UDP stream is concatenated crossing into the LAN - pfSense 1.2.2

praevidium

I still have a pfSense v1.2.2 box under my purview with an odd problem. We're testing a new Apache-based Java web app that sends an XML string in a UDP stream through the pfSense WAN interface to a server in the LAN for processing. Using Wireshark, I see that it leaves the Apache server OK with a total of 1558 bytes, but by the time it gets to the LAN, it's cut off at the end and is missing the last few bytes of the stream. It comes in at only 1514 bytes and the checksum is incorrect. I've turned off hardware checksum offloading just in case and have set the firewall's optimization setting to 'conservative', but to no avail. I'm scratching my head on this one.

Can anyone shed some light on why this might be happening and how to fix it? I'd really appreciate it.

cmb

What the packet capture shows on LAN is what comes in on the wire. 1514 would be the max frame size on standard 1500 MTU Ethernet. That makes it sound like the switch is truncating it, though I guess it could be the firewall's NIC, I can't say I've ever seen or heard of that happening. Unless you're using jumbo frames on the web server, it shouldn't be sending frames that big. 1514 (14 bytes of Ethernet header, 1500 of payload) is the maximum you should have unless you're using jumbo frames.

Completely unrelated - you should upgrade to a supported release. 1.2.2 is over 4 years old, it has lots of known bugs and a number of security issues in the now very outdated components it contains (albeit none trivially easy to exploit, or remotely at all generally aside from XSS/CSRF).

praevidium

Thanks for the response. For clarification's sake, the 1558 bytes is just the data stream aside from the headers. The sending server NIC does support jumbo frames. I'm still checking on the switches. I can try putting both servers on the same LAN segment, though, and see what happens. That way, there'd only be a single switch involved. If it works, I guess I'll blame it on the pfSense box LAN-side NIC.

praevidium

I have more information, now.
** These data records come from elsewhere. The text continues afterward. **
-- ==== Sys2Proof/Claims.lean ====
section
/-! DEFINITION. More of what claims say of a command's effect: a channel changed among the others. -/
namespace Sys2Proof.Machine

/-- Of the channels only `n` has changed: it became a `d` with `p`, and settled. -/
def State.changed (s u : State) (n : ChanIx) (p : Channel → Prop) : Prop :=
  ∃ d, p d ∧ u.ch[n] = Channel.settle s.ch[n] d ∧ ∀ m : ChanIx, m ≠ n → u.ch[m] = s.ch[m]

/-- What a commit of a channel's block, or of a common one, copies and checks (R12): its shadows as the stored words of the block. -/
def Channel.copies (c : Channel) (b : KB) (ctl : Nat) : Channel := c.trial b (c.shadows b ctl)
def State.copies (s : State) (b : CB) : State := s.setRf b { s.rf b with cur := s.gShadows b, pre := [] }

/-- From `c` to `d` a record with `p` was measured, whose registration comes `lat` ticks later (R28, R75). -/
def Channel.measures (c d : Channel) (lat : Nat) (p : MeasRec → Prop) : Prop :=
  ∃ r, d.ref.measured = c.ref.measured ++ [(c.jour.tick + lat, r)] ∧ p r

/-- The record `r` has been registered in `d`: a MEAS entry of its lane and stamp has been journaled. -/
def Channel.hasRegistered (d : Channel) (r : MeasRec) : Prop :=
  ∃ e m, Eff.jour e ∈ d.effs ∧ e.body = .meas m ∧ m.lane = r.lane ∧ m.refTs = r.refTs ∧ m.freq = r.freq ∧ m.fb = r.fb ∧
    m.phaseOnly = r.phaseOnly ∧ m.freqOnly = r.freqOnly

/-- From `c` to `d` a record with `p` is registered on lane `n` (R73, R75): it carries the lane's SEQ, which advances, and is journaled. -/
def Channel.registers (c d : Channel) (n : LaneIx) (p : MeasRec → Prop) : Prop :=
  (d.lane n).seq = wrapInc 16 (c.lane n).seq ∧ (∀ m : LaneIx, m ≠ n → (d.lane m).seq = (c.lane m).seq) ∧
  ∃ (e : JEntry) (r : MeasRec), Eff.jour e ∈ d.effs ∧ e.body = .meas r ∧ r.lane = n ∧ r.seq = (c.lane n).seq ∧ p r

/-- A lane as an evaluation of the ranks leaves it (R81, R84 to R86): its state moves at most between QUALIFIED and CONTESTED, and nothing
else changes but its outlier marks. -/
def Lane.evaluated (l m : Lane) : Prop :=
  { m with st := l.st, outA := l.outA, outB := l.outB, outCntA := l.outCntA, outCntB := l.outCntB } = l ∧
  (m.st = l.st ∨ ((l.st = .qualified ∨ l.st = .contested) ∧ (m.st = .qualified ∨ m.st = .contested)))

/-- The word of a register's values in use from the next tick on (R12, R47, R182, R232, R251). -/
def Channel.dueWord (d : Channel) (b : KB) (k : Nat) : Word := smGet (kbRst b k) ((d.rf b).endTick (kbRst b)).use k

/-- Of a block's registers in a channel only the fields `fs` may have changed, and no value in use. -/
def Channel.keeps (b : KB) (fs : List KF) (c d : Channel) : Prop :=
  (∀ k, d.useWord b k = c.useWord b k) ∧
  ∀ g : KF, g.blk = b → (∀ f ∈ fs, f.off ≠ g.off ∨ f.lsb + f.w ≤ g.lsb ∨ g.lsb + g.w ≤ f.lsb) → d.cur g = c.cur g

/-- Of a common block's registers only the fields `fs` may have changed, and no value in use. -/
def State.keeps (b : CB) (fs : List GF) (s t : State) : Prop :=
  (∀ k, t.guse b k = s.guse b k) ∧
  ∀ g : GF, g.blk = b → (∀ f ∈ fs, f.off ≠ g.off ∨ f.lsb + f.w ≤ g.lsb ∨ g.lsb + g.w ≤ f.lsb) → t.gcur g = s.gcur g

/-- From `s` to `u` the command in a slot has ended with a RESULT and RDATA (R391, R392): its slot holds them, ENDED and the events are set,
it is in the queue no more, and no other slot's state has changed. -/
def State.ended (s u : State) (slot res rdata : Nat) : Prop :=
  u.cmdState slot = endState res ∧ getField (u.gword .cmdq (CMDQ_SLOT slot 14)) 8 8 = res ∧ u.gword .cmdq (CMDQ_SLOT slot 15) = BitVec.ofNat 32 rdata ∧
  bit (u.gword .cmdq (CMDQ_ENDED (slot / 32))) (slot % 32) = true ∧ u.gcur F.CMDQ_EVT_END = 1 ∧ (res ≠ RES_OK → u.gcur F.CMDQ_EVT_FAIL = 1) ∧
  u.cmdq.cmds = s.cmdq.cmds.filter (fun x => x.slot != slot) ∧ (slot < 64 → ∀ k, k < 64 → k ≠ slot → u.cmdState k = s.cmdState k)

/-- A frame of bytes between the twins that is not discarded (R281): its length and FCS, and the LEN and CH of its TYPE. -/
def twinSound (bs : Bytes) : Prop :=
  let t := leAt bs 0 1
  let len := leAt bs 2 2
  bs.length = 20 + len ∧ leAt bs (16 + len) 4 = crc32 (bs.take (16 + len)) ∧
  len = (match t with | 1 => 64 | 4 => 132 | 5 => 40 | 6 => 4 | 7 => 4 | _ => 0) ∧
  if t = 1 ∨ t = 7 then leAt bs 1 1 = 0xFF else leAt bs 1 1 < 4

/-- From `s` to `u` every volatile state outside PWR has gone to its reset value, and what is fused, non-volatile or held in the tamper domain
is as it was (R438), but that the cellar book has taken the changes that its writer held (R400): the fuses, EPOCH, the SVN floors, the book, the tally's copies, the vault's slots, the vintages; with `last` LAST_RESET. -/
def State.wiped (s u : State) (last : Bool) : Prop :=
  let kept : List (CB × Nat) := [(.twin, TWIN_EPOCH), (.image, IMAGE_SVN_CMN), (.image, IMAGE_SVN_CH)]
  u.tick = 0 ∧ u.fuse = s.fuse ∧ u.pending = s.pending ∧ u.held = s.held ∧ u.freeCtr = s.bookSave.freeCtr ∧
  (∀ n : ChanIx, u.ch[n] = Channel.reset n Topo.none false false s.ch[n].freeCtr ∧ u.img[n] = .reset) ∧
  u.loader = ⟨[], none⟩ ∧ u.host = ⟨[], [], []⟩ ∧ u.cmdq = ⟨[], 0⟩ ∧ u.fault = ⟨none, [], [], [], none, false⟩ ∧ u.router = .reset ∧
  u.twin = { TwinSt.reset with nvRing := s.twin.nvRing, nvNext := s.twin.nvNext } ∧ u.book = { s.bookSave.book with count := 0 } ∧ s.book.grows u.book ∧ u.book.buf = [] ∧ u.book.acc = [] ∧
  u.tally.copyA = s.tally.copyA ∧ u.tally.copyB = s.tally.copyB ∧ u.tally.upd = none ∧ u.tally.lastUpd = none ∧
  (∀ b k, u.guse b k = gbRst b k) ∧ (∀ r ∈ kept, u.gword r.1 r.2 = s.gword r.1 r.2) ∧
  ∀ b k, b ≠ .pwr → (b, k) ∉ kept → (last = true → (b, k) ≠ (.fault, FAULT_LAST_RESET)) → u.gword b k = gbRst b k

end Sys2Proof.Machine
end

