/-- What the service sends by itself, and its tables (R183, R202, R203, R205 to R211, R221, R225, R239, R314): due unicast and multicast messages are queued on QT with their next
sequenceId; a Pdelay_Req and the lane client's Delay_Req open an exchange; the lane client negotiates; a port that is UP, free and may commit first drops, in
SILENT, what it may not send, then sends the head of the selected queue, stamped, sealed and counted: the frame is in flight until it passes the plane, a
sealed one not before its seal is done (R214, R226; its tick is the model's reading, notes/assumptions/105.md); the cores answer the oldest frame on QX; expired grants and revoked clients give their rate back; a cookie mint
reads its request and makes its cookies, or ends with its error. -/
def Obligations.ServiceSendsAndKeepsItsTables : Prop :=
  (∀ (s : State) (c : ChanIx) (p : PortIx) (ps i : Nat) (f : Int) (ann : Bool), s.live c →
    let ch := s.ch[c]
    let idle (j : Instr) : Prop := ActsOn j s c (fun d => d = ch)
    let fr (d : Channel) : Prop := Channel.onlyIn [.sched, .port, .sealb, .pmu, .free, .asks] ch d
    let Uni := Instr.unicastDueMessage c i ann
    let Mc := Instr.multicastDueMessage c p ann
    let Eg := Instr.egressCommit c p ps f
    let log := if ann then ch.sfld (F.SEAL_P_LOG_ANN p.val) else ch.sfld (F.SEAL_P_LOG_SYNC p.val)
    let x := ch.ps p
    let fresh (k : Nat × Nat) : Prop := ch.sealb.built.contains k = false
    let made (k : Nat × Nat) : Channel := ch.setSeal { ch.sealb with built := k :: ch.sealb.built }
    let mcKey : Nat × Nat := (0, 2 * p.val + b2n ann)
    let mcDue : Prop := ch.mcDests p ≠ [] ∧ ch.silent = false ∧ ch.dueHere (logGt log) 0 = true ∧ fresh mcKey
    let pDue : Prop := ch.isGptp p = true ∧ ch.dueHere (logGt (ch.sfld (F.SEAL_P_LOG_PDELAY p.val))) 0 = true ∧ fresh (0, 4 + p.val)
    let rDue (r : LaneRec) : Prop := ∃ g, ch.dreqLog p r = some g ∧ ch.dueHere (logGt g) 0 = true ∧ fresh (0, 6 + p.val)
    let l := ch.lc p
    let opens (b : Channel) : Channel := b.updLc p (fun l => { l with reqSeq := wrapInc 16 l.reqSeq, pdelay := some ⟨l.reqSeq, none, none⟩ })
    let peer (mac : Bytes) (d : Channel) : Prop := fr d ∧ ∃ (y : Channel) (h : QFrame), y = made (0, 4 + p.val) ∧ h.msg = MT_PDELAY_REQ ∧ h.seqid = l.reqSeq ∧ h.late = .request ∧
      h = y.ptpFrame p (y.mcDest p mac) MT_PDELAY_REQ (y.baseFlags p) 0 l.reqSeq (y.sfld (F.SEAL_P_LOG_PDELAY p.val)) (tsZero ++ tsZero) none false
        (y.mcSa p) .request (!y.oneStep p) none 0 ∧ d = (opens y).submit p (y.qt p) h
    let n := (ch.laneRecs p).length
    let mayCommit : Prop := (ch.portUp p = true ∨ (ch.ps p).lost = true) ∧ ch.run = true ∧ (ch.sp p).freeAt ≤ ch.jour.tick
    let base := ch.dropSilent p
    (∀ e g, ch.client? i = some e → (if ann then e.ann else e.sync) = some g → ch.dueHere (logGt g.1) (sar (i * logGt g.1) 18) = true → ch.silent = false →
      fresh (i + 1, b2n ann) →
      let y := made (i + 1, b2n ann)
      let q : PortIx := if e.port = 0 then 0 else 1
      let sa := if e.sa < 16 then some e.sa else none
      ActsOn Uni s c (fun d => fr d ∧ d =
        if ann then (y.putClient i (some { e with seqAnn := wrapInc 16 e.seqAnn })).submit q (y.qt q) (y.annFrame q (y.clientDest e) true e.seqAnn g.1 sa (some i))
        else (y.putClient i (some { e with seqSync := wrapInc 16 e.seqSync })).submit q (y.qt q)
          (y.syncFrame q (y.clientDest e) (!y.oneStep q || e.two) true e.seqSync g.1 sa (some i)))) ∧
    ((∀ e g, ch.client? i = some e → (if ann then e.ann else e.sync) = some g → ch.dueHere (logGt g.1) (sar (i * logGt g.1) 18) = false ∨ ch.silent = true ∨ ¬ fresh (i + 1, b2n ann)) → idle Uni) ∧
    (mcDue → ActsOn Mc s c (fun d => fr d ∧ (d.ps p).mcAnn = (if ann then wrapInc 16 x.mcAnn else x.mcAnn) ∧ (d.ps p).mcSync = (if ann then x.mcSync else wrapInc 16 x.mcSync) ∧
      let y := made mcKey
      d = (y.mcDests p).foldl (fun b z => b.submit p (y.qt p) (if ann then y.annFrame p z false x.mcAnn log (y.mcSa p) none
        else y.syncFrame p z (!y.oneStep p) false x.mcSync log (y.mcSa p) none))
        (y.setPs p (if ann then { x with mcAnn := wrapInc 16 x.mcAnn } else { x with mcSync := wrapInc 16 x.mcSync })))) ∧
    (¬ mcDue → idle Mc) ∧
    (∀ mac, pDue → ch.mcAddr p = some mac → ActsOn (.pdelayReqDue c p) s c (peer mac)) ∧
    (¬ pDue ∨ ch.mcAddr p = none → idle (.pdelayReqDue c p)) ∧
    (∀ r mac, ch.master p = some r → pDue → ch.mcAddr p = some mac → ActsOn (.laneDelayReqDue c p) s c (peer mac)) ∧
    (∀ r, ch.master p = some r → ch.isGptp p = false → rDue r → ch.profile p ≠ 0 → ActsOn (.laneDelayReqDue c p) s c (fun d => fr d ∧
      ∃ (b : Channel) (h : QFrame), b = (made (0, 6 + p.val)).updLc p (fun l => { l with reqSeq := wrapInc 16 l.reqSeq, dreq := some (l.reqSeq, none) }) ∧ h.msg = MT_DELAY_REQ ∧
        h.seqid = l.reqSeq ∧ h.late = .request ∧ d = b.submit p (ch.qt p) h)) ∧
    (ch.master p = none ∨ (ch.isGptp p = true ∧ (¬ pDue ∨ ch.mcAddr p = none)) ∨ (ch.isGptp p = false ∧ (ch.profile p = 0 ∨ ∀ r, ch.master p = some r → ¬ rDue r)) →
      idle (.laneDelayReqDue c p)) ∧
    (n = 0 ∨ ch.negotiates p = false → idle (.laneClientNegotiate c p)) ∧
    (n ≠ 0 → ch.negotiates p = true → (∀ g ∈ [l.sync, l.dresp, l.ann], ∀ z, g = some z → ch.nowSec < z.exp) →
      ActsOn (.laneClientNegotiate c p) s c (fun d => fr d ∧ (d.lc p).asked = true ∧ (d.lc p).sigSeq = wrapInc 16 l.sigSeq ∧
        (d.lc p).idx = if l.asked then (l.idx + 1) % n else l.idx)) ∧
    (n ≠ 0 → ch.negotiates p = true → (∃ z, (l.sync = some z ∨ l.dresp = some z ∨ l.ann = some z) ∧ z.exp ≤ ch.nowSec) →
      ActsOn (.laneClientNegotiate c p) s c (fun d => fr d ∧ d.lc p = { LaneClient.reset with asked := true, sigSeq := wrapInc 16 l.sigSeq, reqSeq := l.reqSeq })) ∧
    (∀ q g c1, mayCommit → base.select? p = some q → base.commitQ p q = (some g, c1) →
      let st := c1.stampOut p ps f
      ((g.msg < 8 ∧ toPtp st.t st.teb = none) → ActsOn Eg s c (fun d => fr d ∧ d = Channel.wasted p (c1.notExp p) g)) ∧
      (¬ (g.msg < 8 ∧ toPtp st.t st.teb = none) →
        let h := Channel.sealFrame (c1.lateWrite g p st)
        let bytes := if h.bytes = g.bytes then h.bytes else refreshSum h.bytes h.ofs h.mlen
        let b := c1.commitCounts p { g with bytes := bytes } st ((ps + (c1.latEgr p f).toNat) / 5000)
        let b' := b.passFrames p
        (∃ z ∈ (b.ps p).flight, z.frame = { g with bytes := bytes } ∧ (g.use = .none → z.sealEnd = none) ∧
          (g.use ≠ .none → z.sealEnd = some (ch.jour.tick + 68) ∧ ch.jour.tick + 68 ≤ z.pass)) ∧
        ActsOn Eg s c (fun d => fr d ∧ ((b.ps p).lost = true → d = b.dropFlights p) ∧ ((b.ps p).lost = false → d = match b'.followUp p g st with
          | none => b'
          | some fu => b'.submit p (b'.qt p) fu)))) ∧
    (∀ q c1, mayCommit → base.select? p = some q → base.commitQ p q = (none, c1) → ActsOn Eg s c (fun d => d = c1)) ∧
    (mayCommit → base.select? p = none → ActsOn Eg s c (fun d => d = base)) ∧
    (¬ mayCommit → idle Eg) ∧
    (ch.silent = false → base = ch) ∧
    (ch.sealb.exc = [] → idle (.exceptionCoreResponse c)) ∧
    (∀ z r, ch.sealb.exc = z :: r → ActsOn (.exceptionCoreResponse c) s c (fun d => Channel.onlyIn [.sched, .sealb, .pmu, .free, .asks] ch d ∧ d.sealb.exc = r ∧
      (z.frame = none → d = ch.setSeal { ch.sealb with exc := r }))) ∧
    (ch.client? i = none → idle (.grantExpiry c i)) ∧
    (∀ e, ch.client? i = some e →
      let past (g : Option (Int × Int)) : Bool := g.any (fun x => decide (x.2 ≤ ch.nowSec))
      let kept (g : Option (Int × Int)) : Option (Int × Int) := if past g then none else g
      let lost (g : Option (Int × Int)) : Nat := if past g then Channel.rateOf g else 0
      let e' : Client := { e with sync := kept e.sync, dresp := kept e.dresp, ann := kept e.ann }
      (e' = e → idle (.grantExpiry c i)) ∧
      (e' ≠ e → ActsOn (.grantExpiry c i) s c (fun d => Channel.onlyIn [.sealb, .asks] ch d ∧ Eff.client i ∈ d.effs ∧
        d.grantUsed = ch.grantUsed - (lost e.sync + lost e.dresp + lost e.ann) ∧ (e'.granted = true → d.sealb.clients = smIns ch.sealb.clients i e') ∧
        (e'.granted = false → d.sealb.clients = smDel ch.sealb.clients i))))) ∧
  (∀ (s : State) (p : HostPath) (c : ChanIx) (v : Word), s.open p → s.running c = true → s.ch[c].hasPart .sealb SEAL_CT_CMD = true →
    let ch := s.ch[c]
    let i := getField v 0 18
    let fr (d : Channel) : Prop := Channel.onlyIn [.sealb, .jour, .asks] ch d ∧ d.cur F.SEAL_CT_CMD_INDEX = i
    (∀ e, bit v 31 = true → ch.client? i = some e → e.granted = true → ActsOn (.ctRevoke p c v) s c (fun d => fr d ∧ d.sealb.clients = smDel ch.sealb.clients i ∧
      d.grantUsed = ch.grantUsed - (Channel.rateOf e.sync + Channel.rateOf e.dresp + Channel.rateOf e.ann) ∧ Eff.client i ∈ d.effs)) ∧
    (bit v 31 = false ∨ ch.client? i = none → ActsOn (.ctRevoke p c v) s c (fun d => fr d ∧ d.sealb = ch.sealb))) ∧
  ∀ (s : State) (slot : Fin 64) (m : CmdSt) (req : Option Bytes), s.scanning = false → s.running? slot.val 8 = some m →
    let i := Instr.cmdCookieMint slot req
    let fails (r : Nat) : Prop := Acts i s (fun u => State.onlyIn [.hostif, .cmdq, .out] s u ∧ s.ended u slot.val r 0)
    (m.begun = true → Acts i s (fun u => u = s.clear)) ∧
    (m.begun = false → s.linkUp = false ∨ req = none → fails RES_HOST_DMA) ∧
    (∀ b, m.begun = false → s.linkUp = true → req = some b →
      let n := leAt b 1 1
      let k := leAt b 4 1
      let good : Prop := leAt b 0 1 = 1 ∧ 1 ≤ n ∧ n ≤ 8 ∧ leAt b 2 2 = 0x000F
      let key := if attrAlg (s.vslot k).attr = 3 then s.deliver k RC_MINT else none
      (¬ good → fails RES_FORMAT) ∧
      (good → key = none → fails RES_OP_ERROR) ∧
      (good → key ≠ none → Acts i s (fun u => State.onlyIn [.cmdq, .free, .out] s u ∧ u.freeCtr = s.freeCtr + n ∧ ∃ cookies : Bytes,
        u.cmdq.cmds = s.cmdq.cmds.map (fun z => if z.slot = slot.val then { z with begun := true, buf := BitVec.ofNat 8 k :: cookies } else z))))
I'm working on the hypothesis that the receiving server is discarding the packets and, hence, not responding to the sending server's request.

I turned off the hardware checksum offloading in pfSense. Via 2 packet captures (one at the pfSense LAN port from within pfSense and another at the connecting switch port) I see perfect packets coming into the LAN from pfSense, yet at the switch they have IP checksum errors. Those errors persist right up to the receiving server's NIC.

As I understand it, Wireshark is poking into the NDIS at the LLC layer, so the path in question is:

pfSense LAN port Switch port
LLC->MAC->PHY –--> PHY->MAC->LLC

I also understand that the IP checksum only protects the header. So how can the IP header get changed along this path? There are no other checksum errors with the other traffic, so I'm having a hard time blaming either the pfSense box or the switch. This is very odd.

Does anyone have any wisdom/insight they could share? I'd certainly appreciate it.

praevidium

Well, here's the end of the story:

The actual problem turned out not to be a stream truncation at all. A different Wireshark filter showed it had to do with IP fragmentation. The UDP packet was being fragmented and somehow the IP headers were altered and the checksums were incorrect by the time the packets hit the LAN. A packet capture at the LAN nic didn't show any errors, but one at the corresponding switch port did, which was very difficult to figure out. I resolved it by upgrading both the switch firmware and then pfSense (to 2.0.2). It was after the pfSense upgrade that the packets in question finally got to the destination server application. I'm relieved.